Consolidated Edison Co. v. City of New Rochelle

140 A.D.2d 125, 532 N.Y.S.2d 521, 1988 N.Y. App. Div. LEXIS 9173
CourtAppellate Division of the Supreme Court of the State of New York
DecidedSeptember 12, 1988
StatusPublished
Cited by4 cases

This text of 140 A.D.2d 125 (Consolidated Edison Co. v. City of New Rochelle) is published on Counsel Stack Legal Research, covering Appellate Division of the Supreme Court of the State of New York primary law. Counsel Stack provides free access to over 12 million legal documents including statutes, case law, regulations, and constitutions.

Bluebook
Consolidated Edison Co. v. City of New Rochelle, 140 A.D.2d 125, 532 N.Y.S.2d 521, 1988 N.Y. App. Div. LEXIS 9173 (N.Y. Ct. App. 1988).

Opinion

OPINION OF THE COURT

Per Curiam.

The question on this appeal is whether the Plumbing and Drainage Code of the defendant City of New Rochelle, in particular sections 17.3.1 and 17.4.1, included in Ordinance 197 which amended the Plumbing and Drainage Code, and, by implication, similar local laws of the intervenors Town of Greenburgh, and the City of White Plains, are invalid, either because the State Legislature, by enactment of Public Service Law § 31 (4), has preempted the field of regulation concerning the new installation of service lines to applicants seeking the provision of gas service to residential buildings on private property, or because the local laws are inconsistent with the State statute.

I

In 1981, the Legislature passed the Home Energy Fair Practices Act (hereinafter HEFPA) pursuant to which Public Service Law §§ 30 through 50 were enacted (L 1981, ch 713).
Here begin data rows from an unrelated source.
-- ==== Sys2Proof/Machine/Step.lean ====
section
/-! DEFINITION. One step of the block: the command at the front of the queue takes effect; with none waiting, a drone tick passes. -/
namespace Sys2Proof.Machine

/-- A drone tick of 10 ns passes while nothing is commanded: the master count advances by one with the standby rails good (R400), and
before that nothing does. (DESIGN CHOICE, log entry 1.) -/
def State.tick (s : State) : State := if s.standby then { s with now := s.now + 1 } else s

/-- One step: the command at the front of the queue, with the queue's rest left waiting; on an empty queue, a tick. -/
def step (s : State) : Host.Outcome State Fault Refusal :=
  match s.pending with
  | [] => .next s.tick
  | c :: r => exec c { s with pending := r }

/-- The state with the command that a word spells put in front of its queue; a word spells none (Decode.lean). -/
def State.withFetchWord (s : State) (nbits w : Nat) : State :=
  match decodeTableWord nbits w with
  | none => s
  | some c => { s with pending := c :: s.pending }

end Sys2Proof.Machine
end

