/-- Collective records start once the epochs of the members agree. Each clause concludes that exec answers a next state, under conditions on the
state and the operands alone. Completes: collectiveOpen, collectiveReduce, collectiveGather, agree, scalar, sumPageEvict. -/
def Obligations.CollectiveRecordsStart : Prop :=
  (∀ (s : State) (w : Fin 8) (q : Nat) (e : QEntry),
    s.entry w q = some e → e.disp = true → e.unit = false → e.skip = false → Rec.kind e.raw = 6 → Rec.op e.raw = 0 →
    (s.epochWait (e.step.getD 0)).2 = true →
    ∃ t, exec (.collectiveOpen w q) s = .next t ∧
      (t.entry w q).map QEntry.unit = some true ∧
      (∃ x, t.spans.find (coOf e.raw).span = some x ∧ (s.spans.find (coOf e.raw).span = none → x.blocks = (coOf e.raw).len ∧ x.uLoc = (coOf e.raw).uLoc ∧ x.sums = [] ∧ x.win = w.val ∧ x.seq = q))) ∧
  (∀ (s : State) (w : Fin 8) (q : Nat) (e : QEntry),
    s.entry w q = some e → e.disp = true → e.unit = false → e.skip = false → Rec.kind e.raw = 6 → Rec.op e.raw = 0 →
    (s.epochWait (e.step.getD 0)).2 = false →
    ∃ t, exec (.collectiveOpen w q) s = .next t ∧
      t = (s.epochWait (e.step.getD 0)).1 ∧ t.spans = s.spans ∧ t.coll.jobs = s.coll.jobs ∧ t.cmd = s.cmd) ∧
  (∀ (s : State) (w : Fin 8) (q : Nat) (e : QEntry) (x : Span),
    s.entry w q = some e → e.disp = true → e.unit = false → e.skip = false → Rec.kind e.raw = 6 → Rec.op e.raw = 1 →
    (s.epochWait (e.step.getD 0)).2 = true → s.spans.find (coOf e.raw).span = some x →
    (s.running.any fun p => Rec.kind p.2.raw == 1 && !p.2.skip && decide (p.2.order < e.order) && (mxOf p.2.raw).dest == 2 && (mxOf p.2.raw).oOff % 1024 == (coOf e.raw).span) = false →
    s.job (recKey w q) = none →
    ∃ t, exec (.collectiveReduce w q) s = .next t ∧
      (∃ u : State, (∃ j, u.job (recKey w q) = some j ∧ j.op = 1 ∧ j.raw = e.raw ∧ j.blocks = x.blocks ∧ j.step = e.step.getD 0) ∧ t = u.openInbox.reduceDone (recKey w q))) ∧
  (∀ (s : State) (w : Fin 8) (q : Nat) (e : QEntry),
    s.entry w q = some e → e.disp = true → e.unit = false → e.skip = false → Rec.kind e.raw = 6 → Rec.op e.raw = 1 →
    (s.epochWait (e.step.getD 0)).2 = true →
    (s.spans.find (coOf e.raw).span = none ∨ (s.running.any fun p => Rec.kind p.2.raw == 1 && !p.2.skip && decide (p.2.order < e.order) && (mxOf p.2.raw).dest == 2 && (mxOf p.2.raw).oOff % 1024 == (coOf e.raw).span) = true ∨ (s.job (recKey w q)).isSome = true) →
    ∃ t, exec (.collectiveReduce w q) s = .next t ∧
      t = (s.epochWait (e.step.getD 0)).1 ∧ t.spans = s.spans ∧ t.coll.jobs = s.coll.jobs ∧ t.cmd = s.cmd) ∧
  (∀ (s : State) (w : Fin 8) (q : Nat) (e : QEntry),
    s.entry w q = some e → e.disp = true → e.unit = false → e.skip = false → Rec.kind e.raw = 6 → Rec.op e.raw = 1 →
    (s.epochWait (e.step.getD 0)).2 = false →
    ∃ t, exec (.collectiveReduce w q) s = .next t ∧
      t = (s.epochWait (e.step.getD 0)).1 ∧ t.spans = s.spans ∧ t.coll.jobs = s.coll.jobs ∧ t.cmd = s.cmd) ∧
  (∀ (s : State) (w : Fin 8) (q : Nat) (e : QEntry),
    s.entry w q = some e → e.disp = true → e.unit = false → e.skip = false → Rec.kind e.raw = 6 → Rec.op e.raw = 2 →
    (s.epochWait (e.step.getD 0)).2 = true → s.job (recKey w q) = none →
    ((if (coOf e.raw).root = 0x1FF ∨ (coOf e.raw).root = (s.epochWait (e.step.getD 0)).1.ownRank then (s.epochWait (e.step.getD 0)).1.access (recKey w q) 1 (coOf e.raw).srcH (pagesOf (coOf e.raw).srcOff (coOf e.raw).part) else ((s.epochWait (e.step.getD 0)).1, .ready)).2 = .ready) →
    (((if (coOf e.raw).root = 0x1FF ∨ (coOf e.raw).root = (s.epochWait (e.step.getD 0)).1.ownRank then (s.epochWait (e.step.getD 0)).1.access (recKey w q) 1 (coOf e.raw).srcH (pagesOf (coOf e.raw).srcOff (coOf e.raw).part) else ((s.epochWait (e.step.getD 0)).1, .ready)).1.access (recKey w q) 1 (coOf e.raw).gDstH (pagesOf (coOf e.raw).gDstOff ((coOf e.raw).part * ((coOf e.raw).senders (if (coOf e.raw).root = 0x1FF ∨ (coOf e.raw).root = (s.epochWait (e.step.getD 0)).1.ownRank then (s.epochWait (e.step.getD 0)).1.access (recKey w q) 1 (coOf e.raw).srcH (pagesOf (coOf e.raw).srcOff (coOf e.raw).part) else ((s.epochWait (e.step.getD 0)).1, .ready)).1.groupN).length))).2 = .ready) →
    (coOf e.raw).part = 0 →
    ∃ t, exec (.collectiveGather w q) s = .next t ∧
      t.coll.gathers = s.coll.gathers + 1 ∧ (t.entry w q).map QEntry.unit = some true) ∧
  (∀ (s : State) (w : Fin 8) (q : Nat) (e : QEntry),
    s.entry w q = some e → e.disp = true → e.unit = false → e.skip = false → Rec.kind e.raw = 6 → Rec.op e.raw = 2 →
    (s.epochWait (e.step.getD 0)).2 = true → s.job (recKey w q) = none →
    ((if (coOf e.raw).root = 0x1FF ∨ (coOf e.raw).root = (s.epochWait (e.step.getD 0)).1.ownRank then (s.epochWait (e.step.getD 0)).1.access (recKey w q) 1 (coOf e.raw).srcH (pagesOf (coOf e.raw).srcOff (coOf e.raw).part) else ((s.epochWait (e.step.getD 0)).1, .ready)).2 = .ready) →
    (((if (coOf e.raw).root = 0x1FF ∨ (coOf e.raw).root = (s.epochWait (e.step.getD 0)).1.ownRank then (s.epochWait (e.step.getD 0)).1.access (recKey w q) 1 (coOf e.raw).srcH (pagesOf (coOf e.raw).srcOff (coOf e.raw).part) else ((s.epochWait (e.step.getD 0)).1, .ready)).1.access (recKey w q) 1 (coOf e.raw).gDstH (pagesOf (coOf e.raw).gDstOff ((coOf e.raw).part * ((coOf e.raw).senders (if (coOf e.raw).root = 0x1FF ∨ (coOf e.raw).root = (s.epochWait (e.step.getD 0)).1.ownRank then (s.epochWait (e.step.getD 0)).1.access (recKey w q) 1 (coOf e.raw).srcH (pagesOf (coOf e.raw).srcOff (coOf e.raw).part) else ((s.epochWait (e.step.getD 0)).1, .ready)).1.groupN).length))).2 = .ready) →
    (coOf e.raw).part ≠ 0 →
    ∃ t, exec (.collectiveGather w q) s = .next t ∧
      (∃ u : State, u.coll.gathers = s.coll.gathers + 1 ∧ (q < 2 ^ 32 → ((u.job (recKey w q)).isSome = true ∨ (u.entry w q).map QEntry.unit = some true)) ∧ t = u.openInbox)) ∧
  (∀ (s : State) (w : Fin 8) (q : Nat) (e : QEntry),
    s.entry w q = some e → e.disp = true → e.unit = false → e.skip = false → Rec.kind e.raw = 6 → Rec.op e.raw = 2 →
    (s.epochWait (e.step.getD 0)).2 = true →
    ((if (coOf e.raw).root = 0x1FF ∨ (coOf e.raw).root = (s.epochWait (e.step.getD 0)).1.ownRank then (s.epochWait (e.step.getD 0)).1.access (recKey w q) 1 (coOf e.raw).srcH (pagesOf (coOf e.raw).srcOff (coOf e.raw).part) else ((s.epochWait (e.step.getD 0)).1, .ready)).2 = .waiting ∨ ((if (coOf e.raw).root = 0x1FF ∨ (coOf e.raw).root = (s.epochWait (e.step.getD 0)).1.ownRank then (s.epochWait (e.step.getD 0)).1.access (recKey w q) 1 (coOf e.raw).srcH (pagesOf (coOf e.raw).srcOff (coOf e.raw).part) else ((s.epochWait (e.step.getD 0)).1, .ready)).1.access (recKey w q) 1 (coOf e.raw).gDstH (pagesOf (coOf e.raw).gDstOff ((coOf e.raw).part * ((coOf e.raw).senders (if (coOf e.raw).root = 0x1FF ∨ (coOf e.raw).root = (s.epochWait (e.step.getD 0)).1.ownRank then (s.epochWait (e.step.getD 0)).1.access (recKey w q) 1 (coOf e.raw).srcH (pagesOf (coOf e.raw).srcOff (coOf e.raw).part) else ((s.epochWait (e.step.getD 0)).1, .ready)).1.groupN).length))).2 = .waiting ∨ (s.job (recKey w q)).isSome = true) →
    ∃ t, exec (.collectiveGather w q) s = .next t ∧
      t.coll.gathers = s.coll.gathers ∧ t.coll.jobs = s.coll.jobs ∧ t.tier.mem = s.tier.mem ∧ t.cmd = s.cmd) ∧
  (∀ (s : State) (w : Fin 8) (q : Nat) (e : QEntry),
    s.entry w q = some e → e.disp = true → e.unit = false → e.skip = false → Rec.kind e.raw = 6 → Rec.op e.raw = 2 →
    (s.epochWait (e.step.getD 0)).2 = false →
    ∃ t, exec (.collectiveGather w q) s = .next t ∧
      t = (s.epochWait (e.step.getD 0)).1 ∧ t.spans = s.spans ∧ t.coll.jobs = s.coll.jobs ∧ t.cmd = s.cmd) ∧
  (∀ (s : State) (w : Fin 8) (q : Nat) (e : QEntry),
    s.entry w q = some e → e.disp = true → e.unit = false → e.skip = false → Rec.kind e.raw = 6 → Rec.op e.raw = 3 →
    (s.epochWait (e.step.getD 0)).2 = true → s.job (recKey w q) = none →
    ∃ t, exec (.agree w q) s = .next t ∧
      (∃ u : State, u.coll.agrees = s.coll.agrees + 1 ∧ (q < 2 ^ 32 → ((u.job (recKey w q)).isSome = true ∨ (u.entry w q).map QEntry.unit = some true)) ∧ t = u.openInbox)) ∧
  (∀ (s : State) (w : Fin 8) (q : Nat) (e : QEntry),
    s.entry w q = some e → e.disp = true → e.unit = false → e.skip = false → Rec.kind e.raw = 6 → Rec.op e.raw = 3 →
    (s.epochWait (e.step.getD 0)).2 = true → (s.job (recKey w q)).isSome = true →
    ∃ t, exec (.agree w q) s = .next t ∧
      t = (s.epochWait (e.step.getD 0)).1 ∧ t.coll.jobs = s.coll.jobs ∧ t.cmd = s.cmd) ∧
  (∀ (s : State) (w : Fin 8) (q : Nat) (e : QEntry),
    s.entry w q = some e → e.disp = true → e.unit = false → e.skip = false → Rec.kind e.raw = 6 → Rec.op e.raw = 3 →
    (s.epochWait (e.step.getD 0)).2 = false →
    ∃ t, exec (.agree w q) s = .next t ∧
      t = (s.epochWait (e.step.getD 0)).1 ∧ t.spans = s.spans ∧ t.coll.jobs = s.coll.jobs ∧ t.cmd = s.cmd) ∧
  (∀ (s : State) (w : Fin 8) (q : Nat) (e : QEntry),
    s.entry w q = some e → e.disp = true → e.unit = false → e.skip = false → Rec.kind e.raw = 6 → Rec.op e.raw = 4 →
    (s.epochWait (e.step.getD 0)).2 = true → s.job (recKey w q) = none →
    ∃ t, exec (.scalar w q) s = .next t ∧
      (∃ u : State, u.coll.scalars = s.coll.scalars + 1 ∧ (q < 2 ^ 32 → ((u.job (recKey w q)).isSome = true ∨ (u.entry w q).map QEntry.unit = some true)) ∧ t = u.openInbox)) ∧
  (∀ (s : State) (w : Fin 8) (q : Nat) (e : QEntry),
    s.entry w q = some e → e.disp = true → e.unit = false → e.skip = false → Rec.kind e.raw = 6 → Rec.op e.raw = 4 →
    (s.epochWait (e.step.getD 0)).2 = true → (s.job (recKey w q)).isSome = true →
    ∃ t, exec (.scalar w q) s = .next t ∧
      t = (s.epochWait (e.step.getD 0)).1 ∧ t.coll.jobs = s.coll.jobs ∧ t.cmd = s.cmd) ∧
  (∀ (s : State) (w : Fin 8) (q : Nat) (e : QEntry),
    s.entry w q = some e → e.disp = true → e.unit = false → e.skip = false → Rec.kind e.raw = 6 → Rec.op e.raw = 4 →
    (s.epochWait (e.step.getD 0)).2 = false →
    ∃ t, exec (.scalar w q) s = .next t ∧
      t = (s.epochWait (e.step.getD 0)).1 ∧ t.spans = s.spans ∧ t.coll.jobs = s.coll.jobs ∧ t.cmd = s.cmd) ∧
  (∀ (s : State),
    1024 ≤ s.bufferPages.length →
    ∃ t, exec (.sumPageEvict) s = .next t ∧
      (∃ b ∈ s.bufferPages, (∀ y ∈ s.bufferPages, b.1 ≤ y.1) ∧ ∀ x, s.spans.find b.2.1 = some x → t.spans.find b.2.1 = some { x with evicted := setIns x.evicted b.2.2 }) ∧
      t.tier = s.tier) ∧
  (∀ (s : State),
    s.bufferPages.length < 1024 →
    ∃ t, exec (.sumPageEvict) s = .next t ∧
      t = s) ∧
  (∀ (s : State) (w : Fin 8) (q : Nat),
    (s.entry w q).all (fun e => !(e.disp && !e.unit && !e.skip && Rec.kind e.raw == 6 && Rec.op e.raw == 0)) = true →
    ∃ t, exec (.collectiveOpen w q) s = .next t ∧
      t = s) ∧
  (∀ (s : State) (w : Fin 8) (q : Nat),
    (s.entry w q).all (fun e => !(e.disp && !e.unit && !e.skip && Rec.kind e.raw == 6 && Rec.op e.raw == 1)) = true →
    ∃ t, exec (.collectiveReduce w q) s = .next t ∧
      t = s) ∧
  (∀ (s : State) (w : Fin 8) (q : Nat),
    (s.entry w q).all (fun e => !(e.disp && !e.unit && !e.skip && Rec.kind e.raw == 6 && Rec.op e.raw == 2)) = true →
    ∃ t, exec (.collectiveGather w q) s = .next t ∧
      t = s) ∧
  (∀ (s : State) (w : Fin 8) (q : Nat),
    (s.entry w q).all (fun e => !(e.disp && !e.unit && !e.skip && Rec.kind e.raw == 6 && Rec.op e.raw == 3)) = true →
    ∃ t, exec (.agree w q) s = .next t ∧
      t = s) ∧
  (∀ (s : State) (w : Fin 8) (q : Nat),
    (s.entry w q).all (fun e => !(e.disp && !e.unit && !e.skip && Rec.kind e.raw == 6 && Rec.op e.raw == 4)) = true →
    ∃ t, exec (.scalar w q) s = .next t ∧
      t = s)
Public Service Law § 31 (4) provides: "the case of any application for service to a building, which is not supplied with * * * gas, a utility corporation or municipality shall be obligated to provide service to such a building, provided however, that the commission may require applicants for service to buildings located in excess of one hundred feet from gas * * * lines to pay or agree in writing to pay material and installation costs relating to the applicant’s proportion of the pipe * * * or other facilities to be installed”.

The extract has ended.